=== Section Start ===

-- ==== Sys2Proof/Laws/State.lean ====
section
/-! SUPPORT. What each shared update of the state writes and what it keeps, field by field, as rewriting rules. -/

namespace Sys2Proof.Machine

variable (s : State)

/-! ### Updates of one part -/

@[simp] theorem State.setFlag_fields (f : Flag) :
    (s.setFlag f).cfg = s.cfg ∧ (s.setFlag f).axt = s.axt ∧ (s.setFlag f).cam = s.cam ∧ (s.setFlag f).lfu = s.lfu
      ∧ (s.setFlag f).out = s.out ∧ (s.setFlag f).mcr = s.mcr ∧ (s.setFlag f).revq = s.revq ∧ (s.setFlag f).modc = s.modc
      ∧ (s.setFlag f).flt = s.flt ∧ (s.setFlag f).pins = s.pins ∧ (s.setFlag f).tb = s.tb
      ∧ (s.setFlag f).resetHeld = s.resetHeld ∧ (s.setFlag f).encInput = s.encInput ∧ (s.setFlag f).pending = s.pending
      ∧ (s.setFlag f).biu = { s.biu with flags := s.biu.flags ||| f.mask } := by
  simp only [State.setFlag, and_self]

@[simp] theorem State.answer_fields (c : Command) (r : ResultCode) (k : BitVec 3) :
    (s.answer c r k).cfg = s.cfg ∧ (s.answer c r k).axt = s.axt ∧ (s.answer c r k).cam = s.cam
      ∧ (s.answer c r k).lfu = s.lfu ∧ (s.answer c r k).out = s.out ∧ (s.answer c r k).mcr = s.mcr
      ∧ (s.answer c r k).revq = s.revq ∧ (s.answer c r k).modc = s.modc ∧ (s.answer c r k).flt = s.flt
      ∧ (s.answer c r k).pins = s.pins ∧ (s.answer c r k).tb = s.tb ∧ (s.answer c r k).resetHeld = s.resetHeld
      ∧ (s.answer c r k).encInput = s.encInput ∧ (s.answer c r k).pending = s.pending
      ∧ (s.answer c r k).biu = { s.biu with result := ⟨commandCode c, r, k⟩ } := by
  simp only [State.answer, and_self]

@[simp] theorem State.setAccessViolation_fields :
    s.setAccessViolation.cfg = s.cfg ∧ s.setAccessViolation.axt = s.axt ∧ s.setAccessViolation.cam = s.cam
      ∧ s.setAccessViolation.lfu = s.lfu ∧ s.setAccessViolation.out = s.out ∧ s.setAccessViolation.mcr = s.mcr
      ∧ s.setAccessViolation.revq = s.revq ∧ s.setAccessViolation.modc = s.modc ∧ s.setAccessViolation.flt = s.flt
      ∧ s.setAccessViolation.pins = s.pins ∧ s.setAccessViolation.tb = s.tb
      ∧ s.setAccessViolation.resetHeld = s.resetHeld
      ∧ s.setAccessViolation.encInput = s.encInput ∧ s.setAccessViolation.pending = s.pending := by
  simp only [State.setAccessViolation, and_self]

@[simp] theorem State.acceptLevels_fields (l : EncLevels) :
    (s.acceptLevels l).cfg = s.cfg ∧ (s.acceptLevels l).axt = { s.axt with ref := l } ∧ (s.acceptLevels l).cam = s.cam
      ∧ (s.acceptLevels l).lfu = s.lfu ∧ (s.acceptLevels l).out = s.out ∧ (s.acceptLevels l).mcr = s.mcr
      ∧ (s.acceptLevels l).revq = s.revq ∧ (s.acceptLevels l).modc = s.modc ∧ (s.acceptLevels l).flt = s.flt
      ∧ (s.acceptLevels l).biu = s.biu ∧ (s.acceptLevels l).pins = { s.pins with encA := l.a, encB := l.b }
      ∧ (s.acceptLevels l).tb = s.tb ∧ (s.acceptLevels l).resetHeld = s.resetHeld
      ∧ (s.acceptLevels l).encInput = s.encInput ∧ (s.acceptLevels l).pending = s.pending := by
  simp only [State.acceptLevels, and_self]

@[simp] theorem State.counted_fields (d : Int) :
    (s.counted d).cfg = s.cfg ∧ (s.counted d).cam = s.cam ∧ (s.counted d).lfu = s.lfu ∧ (s.counted d).out = s.out
      ∧ (s.counted d).mcr = s.mcr ∧ (s.counted d).revq = s.revq ∧ (s.counted d).modc = s.modc
      ∧ (s.counted d).flt = s.flt ∧ (s.counted d).biu = s.biu ∧ (s.counted d).pins = s.pins
      ∧ (s.counted d).tb = s.tb ∧ (s.counted d).resetHeld = s.resetHeld
      ∧ (s.counted d).encInput = s.encInput ∧ (s.counted d).pending = s.pending
      ∧ (s.counted d).axt.ref = s.axt.ref ∧ (s.counted d).axt.position = s.axt.position
      ∧ (s.counted d).axt.hwm = s.axt.hwm ∧ (s.counted d).axt.deficit = s.axt.deficit
      ∧ (s.counted d).axt.stretch = s.axt.stretch ∧ (s.counted d).axt.revolution = s.axt.revolution
      ∧ (s.counted d).axt.acqCount = s.axt.acqCount ∧ (s.counted d).axt.armed = s.axt.armed
      ∧ (s.counted d).axt.lastSlip = s.axt.lastSlip ∧ (s.counted d).axt.speed = s.axt.speed
      ∧ (s.counted d).axt.reverse = s.axt.reverse ∧ (s.counted d).axt.net = s.axt.net + d
      ∧ (s.counted d).axt.windowMicros = s.axt.windowMicros := by
  simp only [State.counted, and_self]

/-! ### The window, the lines and the port -/

@[simp] theorem Lfu.cancelFetch_fields (l : Lfu) :
    l.cancelFetch.window = l.window ∧ l.cancelFetch.cursor = l.cursor ∧ l.cancelFetch.deferred = l.deferred
      ∧ l.cancelFetch.late = l.late ∧ l.cancelFetch.unexamined = l.unexamined :=
  ⟨rfl, rfl, rfl, rfl, rfl⟩

@[simp] theorem Lfu.quiesce_fields (l : Lfu) :
    l.quiesce.window = [] ∧ l.quiesce.cursor = .parked ∧ l.quiesce.deferred = none ∧ l.quiesce.late = l.late
      ∧ l.quiesce.unexamined = l.unexamined ∧ l.quiesce.fetch = l.cancelFetch.fetch := by
  simp only [Lfu.quiesce, Lfu.cancelFetch, and_self]

@[simp] theorem Out.claim_fields (o : Out) (c : Cfg) (w : LineNo → Bool) :
    (o.claim c w).interlock = o.interlock ∧ (o.claim c w).suppressed = o.suppressed := by
  simp only [Out.claim, and_self]

@[simp] theorem Out.claimAll_fields (o : Out) (c : Cfg) :
    (o.claimAll c).interlock = o.interlock ∧ (o.claimAll c).suppressed = o.suppressed := by
  simp only [Out.claimAll, Out.claim, and_self]

@[simp] theorem Out.setLine_fields (o : Out) (i : LineNo) (l : LineState) :
    (o.setLine i l).interlock = o.interlock ∧ (o.setLine i l).suppressed = o.suppressed := by
  simp only [Out.setLine, and_self]

@[simp] theorem State.quiesce_fields :
    s.quiesce.cfg = s.cfg ∧ s.quiesce.axt = { s.axt with armed := false } ∧ s.quiesce.cam = s.cam
      ∧ s.quiesce.lfu = s.lfu.quiesce ∧ s.quiesce.out = s.out.claimAll s.cfg
      ∧ s.quiesce.mcr = { s.mcr with mark := ⟨none, 0⟩ } ∧ s.quiesce.revq = s.revq ∧ s.quiesce.modc = s.modc
      ∧ s.quiesce.flt = s.flt ∧ s.quiesce.biu = s.biu ∧ s.quiesce.pins = s.pins ∧ s.quiesce.tb = s.tb
      ∧ s.quiesce.resetHeld = s.resetHeld ∧ s.quiesce.encInput = s.encInput ∧ s.quiesce.pending = s.pending := by
  simp only [State.quiesce, and_self]

@[simp] theorem State.grantFetch_fields (i : Nat) :
    (s.grantFetch i).cfg = s.cfg ∧ (s.grantFetch i).axt = s.axt ∧ (s.grantFetch i).out = s.out
      ∧ (s.grantFetch i).mcr = s.mcr ∧ (s.grantFetch i).revq = s.revq ∧ (s.grantFetch i).modc = s.modc
      ∧ (s.grantFetch i).flt = s.flt ∧ (s.grantFetch i).biu = s.biu ∧ (s.grantFetch i).pins = s.pins
      ∧ (s.grantFetch i).tb = s.tb ∧ (s.grantFetch i).resetHeld = s.resetHeld
      ∧ (s.grantFetch i).encInput = s.encInput ∧ (s.grantFetch i).pending = s.pending ∧ (s.grantFetch i).cam.table = s.cam.table
      ∧ (s.grantFetch i).cam.record = s.cam.record ∧ (s.grantFetch i).cam.readbackWaits = s.cam.readbackWaits
      ∧ (s.grantFetch i).cam.port = .fetch s.cam.table[i]? ∧ (s.grantFetch i).cam.turn = .readback
      ∧ (s.grantFetch i).lfu = { s.lfu with fetch := s.lfu.fetch.map fun f => { f with state := .granted } } := by
  simp only [State.grantFetch, and_self]

@[simp] theorem State.grantReadback_fields (i : Nat) :
    (s.grantReadback i).cfg = s.cfg ∧ (s.grantReadback i).axt = s.axt ∧ (s.grantReadback i).lfu = s.lfu
      ∧ (s.grantReadback i).out = s.out ∧ (s.grantReadback i).mcr = s.mcr ∧ (s.grantReadback i).revq = s.revq
      ∧ (s.grantReadback i).modc = s.modc ∧ (s.grantReadback i).flt = s.flt ∧ (s.grantReadback i).biu = s.biu
      ∧ (s.grantReadback i).pins = s.pins ∧ (s.grantReadback i).tb = s.tb
      ∧ (s.grantReadback i).resetHeld = s.resetHeld
      ∧ (s.grantReadback i).encInput = s.encInput ∧ (s.grantReadback i).pending = s.pending
      ∧ (s.grantReadback i).cam = { s.cam with port := .readback i s.cam.table[i]?, turn := .fetch, readbackWaits := none } := by
  simp only [State.grantReadback, and_self]

/-! ### The mode entries that end in a flag -/

@[simp] theorem State.enterFreewheel_fields :
    s.enterFreewheel.cfg = s.cfg ∧ s.enterFreewheel.axt = s.axt ∧ s.enterFreewheel.cam = s.cam
      ∧ s.enterFreewheel.lfu = s.lfu ∧ s.enterFreewheel.out = s.out.claim s.cfg (fun i => s.cfg.criticalLines.getLsbD i)
      ∧ s.enterFreewheel.mcr = s.mcr ∧ s.enterFreewheel.revq = s.revq
      ∧ s.enterFreewheel.modc = { s.modc with mode := .freewheel } ∧ s.enterFreewheel.flt = s.flt
      ∧ s.enterFreewheel.pins = s.pins ∧ s.enterFreewheel.tb = s.tb ∧ s.enterFreewheel.resetHeld = s.resetHeld
      ∧ s.enterFreewheel.encInput = s.encInput ∧ s.enterFreewheel.pending = s.pending := by
  simp only [State.enterFreewheel, State.setFlag, and_self]

@[simp] theorem State.relock_fields :
    s.relock.cfg = s.cfg ∧ s.relock.axt = s.axt ∧ s.relock.cam = s.cam ∧ s.relock.lfu = s.lfu ∧ s.relock.out = s.out
      ∧ s.relock.mcr = s.mcr ∧ s.relock.revq = s.revq ∧ s.relock.modc = { s.modc with mode := .locked }
      ∧ s.relock.flt = s.flt ∧ s.relock.pins = s.pins ∧ s.relock.tb = s.tb ∧ s.relock.resetHeld = s.resetHeld
      ∧ s.relock.encInput = s.encInput ∧ s.relock.pending = s.pending := by
  simp only [State.relock, State.setFlag, and_self]

@[simp] theorem State.enterAcquire_fields :
    s.enterAcquire.cfg = s.cfg ∧ s.enterAcquire.cam = s.cam ∧ s.enterAcquire.lfu = s.lfu.quiesce
      ∧ s.enterAcquire.out = s.out.claimAll s.cfg ∧ s.enterAcquire.mcr = { s.mcr with mark := ⟨none, 0⟩ }
      ∧ s.enterAcquire.revq = s.revq
      ∧ s.enterAcquire.modc = { mode := .acquire, stopPending := false, haltReason := .none, badRun := 0, goodRun := 0 }
      ∧ s.enterAcquire.flt = s.flt ∧ s.enterAcquire.pins = s.pins ∧ s.enterAcquire.tb = s.tb
      ∧ s.enterAcquire.resetHeld = s.resetHeld
      ∧ s.enterAcquire.encInput = s.encInput ∧ s.enterAcquire.pending = s.pending := by
  simp only [State.enterAcquire, State.quiesce, State.setFlag, and_self]

end Sys2Proof.Machine
end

=== Section End ===

Instructions for the task
With the first line of the records as the start and the line holding "k).flt = s.flt" as the end, please copy exactly those lines and no others.

Exercise solution
-- ==== Sys2Proof/Laws/State.lean ====
section
/-! SUPPORT. What each shared update of the state writes and what it keeps, field by field, as rewriting rules. -/

namespace Sys2Proof.Machine

variable (s : State)

/-! ### Updates of one part -/

@[simp] theorem State.setFlag_fields (f : Flag) :
    (s.setFlag f).cfg = s.cfg ∧ (s.setFlag f).axt = s.axt ∧ (s.setFlag f).cam = s.cam ∧ (s.setFlag f).lfu = s.lfu
      ∧ (s.setFlag f).out = s.out ∧ (s.setFlag f).mcr = s.mcr ∧ (s.setFlag f).revq = s.revq ∧ (s.setFlag f).modc = s.modc
      ∧ (s.setFlag f).flt = s.flt ∧ (s.setFlag f).pins = s.pins ∧ (s.setFlag f).tb = s.tb
      ∧ (s.setFlag f).resetHeld = s.resetHeld ∧ (s.setFlag f).encInput = s.encInput ∧ (s.setFlag f).pending = s.pending
      ∧ (s.setFlag f).biu = { s.biu with flags := s.biu.flags ||| f.mask } := by
  simp only [State.setFlag, and_self]

@[simp] theorem State.answer_fields (c : Command) (r : ResultCode) (k : BitVec 3) :
    (s.answer c r k).cfg = s.cfg ∧ (s.answer c r k).axt = s.axt ∧ (s.answer c r k).cam = s.cam
      ∧ (s.answer c r k).lfu = s.lfu ∧ (s.answer c r k).out = s.out ∧ (s.answer c r k).mcr = s.mcr
      ∧ (s.answer c r k).revq = s.revq ∧ (s.answer c r k).modc = s.modc ∧ (s.answer c r k).flt = s.flt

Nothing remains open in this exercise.